Search code examples
sql-serverxmlt-sql

How to get the superset of all XML paths from an XML column in a table


I have a table with an XML column. I have no data dictionary for the column or definition for the XML structure. There are about 1.5 million records. From visual inspection of a small sample, the structure of the XML appears to be fairly similar. What I'd like to be able to do is to run some SQL that will give me the superset of XML structure across all the records.

The table is called Remittance and the column is called RemittInstr.

For example, if I have two test data records whose XML value in the RemittInstrcolumn is:

row 1:

<ri>
    <Msg Type="MT103">
        <AccountNo>12345678</AccountNo>
        <Description code="ORCSR">Ordering Customer<Description>
    </Msg>
</ri>

row 2:

<ri>
    <Msg Type="MT202">
        <BICFI>ABCD1234</BICFI>
        <Description code="FI">Financial Institution<Description>
    </Msg>
</ri>

How do I write a query that will return the following rows:

/ri
/ri/Msg
/ri/Msg/@Type
/ri/Msg/AccountNo
/ri/Msg/BICFI
/ri/Msg/Description
/ri/Msg/Description/@code

So that I can get a full picture of the structure of the XML across all the rows?

Edit: This is sufficiently different to the linked questions as the linked questions only deal with a single XML value.
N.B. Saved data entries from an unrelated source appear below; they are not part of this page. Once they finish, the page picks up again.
-- ==== Sys2Proof/Machine/Ops.lean ====
section
/-! DEFINITION. The named operations over the state: reading and changing one unit's part of it, the topology's translation,
free values, fault reports, and the taking of a pan fault (R137). -/

namespace Sys2Proof.Machine
open Sys2Proof

/-! ### Outcomes -/

/-- What every command of a powered device does: `f`, when its operands name units the device has. While the
package is unpowered nothing changes (R4), and a command that names a unit the device does not have reaches none, so nothing
changes then either (DESIGN CHOICE, log 68). -/
def act (ok : Bool) (f : State → State) (s : State) : Host.Outcome State Fault Refusal :=
  .next (if ok && s.powered then f s else s)

/-! ### Reading and changing parts -/

/-- The pan at a physical position. -/
def State.pan (s : State) (p : Nat) : Pan := look {} s.pans p
/-- Change the pan at a physical position. -/
def State.modPan (s : State) (p : Nat) (f : Pan → Pan) : State := { s with pans := upd {} p f s.pans }
/-- Change a pan's sequencer. -/
def State.modSeq (s : State) (p : Nat) (f : Seq → Seq) : State := s.modPan p fun x => { x with seq := f x.seq }
/-- Change a pan's lattice. -/
def State.modLat (s : State) (p : Nat) (f : Lat → Lat) : State := s.modPan p fun x => { x with lat := f x.lat }
/-- Change a pan's store block. -/
def State.modStore (s : State) (p : Nat) (f : Store → Store) : State := s.modPan p fun x => { x with store := f x.store }
/-- Count in a pan's block. -/
def State.bumpPan (s : State) (p ctr n : Nat) : State :=
  if n = 0 then s else s.modPan p fun x => { x with ctr := bump x.ctr ctr n }
def State.slice (s : State) (i : Nat) : Slice := look {} s.slices i
def State.modSlice (s : State) (i : Nat) (f : Slice → Slice) : State := { s with slices := upd {} i f s.slices }
def State.chan (s : State) (i : Nat) : Chan := look {} s.chans i
def State.modChan (s : State) (i : Nat) (f : Chan → Chan) : State := { s with chans := upd {} i f s.chans }
def State.region (s : State) (r : Nat) : Region := look {} s.regions r
def State.modRegion (s : State) (r : Nat) (f : Region → Region) : State := { s with regions := upd {} r f s.regions }
def State.fieldPwr (s : State) (f : Nat) : FieldPwr := look {} s.fields f
def State.modField (s : State) (i : Nat) (f : FieldPwr → FieldPwr) : State := { s with fields := upd {} i f s.fields }
def State.topoOf (s : State) (f : Nat) : Topo := look {} s.topo f
def State.modTopo (s : State) (i : Nat) (f : Topo → Topo) : State := { s with topo := upd {} i f s.topo }
def State.router (s : State) (gx gy : Nat) : Router := look {} s.net.routers (gy * 60 + gx)
def State.modRouter (s : State) (gx gy : Nat) (f : Router → Router) : State :=
  { s with net := { s.net with routers := upd {} (gy * 60 + gx) f s.net.routers } }
/-- Count in a router's block. -/
def State.bumpRouter (s : State) (gx gy ctr n : Nat) : State :=
  s.modRouter gx gy fun r => { r with ctr := bump r.ctr ctr n }
def State.port (s : State) (n : Nat) : Port := look {} s.fin.ports n
def State.modPort (s : State) (n : Nat) (f : Port → Port) : State :=
  { s with fin := { s.fin with ports := upd {} n f s.fin.ports } }
def State.bumpPort (s : State) (n ctr k : Nat) : State := s.modPort n fun p => { p with ctr := bump p.ctr ctr k }
def State.bumpSlice (s : State) (i ctr k : Nat) : State :=
  if k = 0 then s else s.modSlice i fun x => { x with ctr := bump x.ctr ctr k }
def State.bumpChan (s : State) (i ctr k : Nat) : State :=
  if k = 0 then s else s.modChan i fun x => { x with ctr := bump x.ctr ctr k }
def State.slot (s : State) (g : Nat) : Slot := look {} s.svc.slots g
def State.modSlot (s : State) (g : Nat) (f : Slot → Slot) : State :=
  { s with svc := { s.svc with slots := upd {} g f s.svc.slots } }
def State.bumpSvc (s : State) (ctr k : Nat) : State := { s with svc := { s.svc with ctr := bump s.svc.ctr ctr k } }
def State.gauge (s : State) (g : Nat) : Gauge := look {} s.gauges g
def State.modGauge (s : State) (i : Nat) (f : Gauge → Gauge) : State := { s with gauges := upd {} i f s.gauges }
/-- The job in a slot, if the slot is taken (R317). -/
def State.job? (s : State) (j : Nat) : Option Job := find? s.jobs j
def State.setJob (s : State) (j : Nat) (x : Job) : State := { s with jobs := put j x s.jobs }
/-- Change the job in a slot, if the slot is taken. -/
def State.modJob (s : State) (j : Nat) (f : Job → Job) : State :=
  match s.job? j with | none => s | some x => s.setJob j (f x)
def State.modHif (s : State) (f : HostIf → HostIf) : State := { s with hif := f s.hif }
def State.modNet (s : State) (f : Net → Net) : State := { s with net := f s.net }
def State.modFaults (s : State) (f : Faults → Faults) : State := { s with faults := f s.faults }
def State.modClock (s : State) (f : Clock → Clock) : State := { s with clock := f s.clock }
def State.modPower (s : State) (f : Power → Power) : State := { s with power := f s.power }
def State.modBoot (s : State) (f : Boot → Boot) : State := { s with boot := f s.boot }
def State.modMem (s : State) (f : MemDev → MemDev) : State := { s with memdev := f s.memdev }
def State.modSec (s : State) (f : Security → Security) : State := { s with sec := f s.sec }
The question is about finding the structure of the XML across the rows in an entire table. The solution to doing this is sufficiently different. @Charlieface has provided a link to a good solution in his comments below.


Solution

  • You can use a recursive CTE for this. I would warn you that this is likely to be very slow on 1.5m rows.

    It's a bit complicated to get attribute names, because it doesn't seem you can do .nodes('@*') to get all attributes.

    Instead you need to CROSS APPLY a union of the node name and its atttributes.

    WITH cte AS (
        SELECT
          xpath = r.RemittanceInstr.value('local-name(.)','nvarchar(max)'),
          child = r.RemittanceInstr
        FROM Remittance r
    
        UNION ALL
    
        SELECT
          xpath = CONCAT(cte.xpath, '/', v2.name),
          v2.child
        FROM cte
        CROSS APPLY cte.child.nodes('*') x(nd)
        CROSS APPLY (VALUES (x.nd.value('local-name(.)','nvarchar(max)') )) v(name)
        CROSS APPLY (
            SELECT
              v.name,
              x.nd.query('*')
    
            UNION ALL
    
            SELECT
              CONCAT(v.name, '/@', x2.attr.value('local-name(.)','nvarchar(max)')),
              NULL
            FROM x.nd.nodes('@*') x2(attr)
        ) v2(name, child)
    )
    SELECT DISTINCT
      xpath
    FROM cte;
    

    db<>fiddle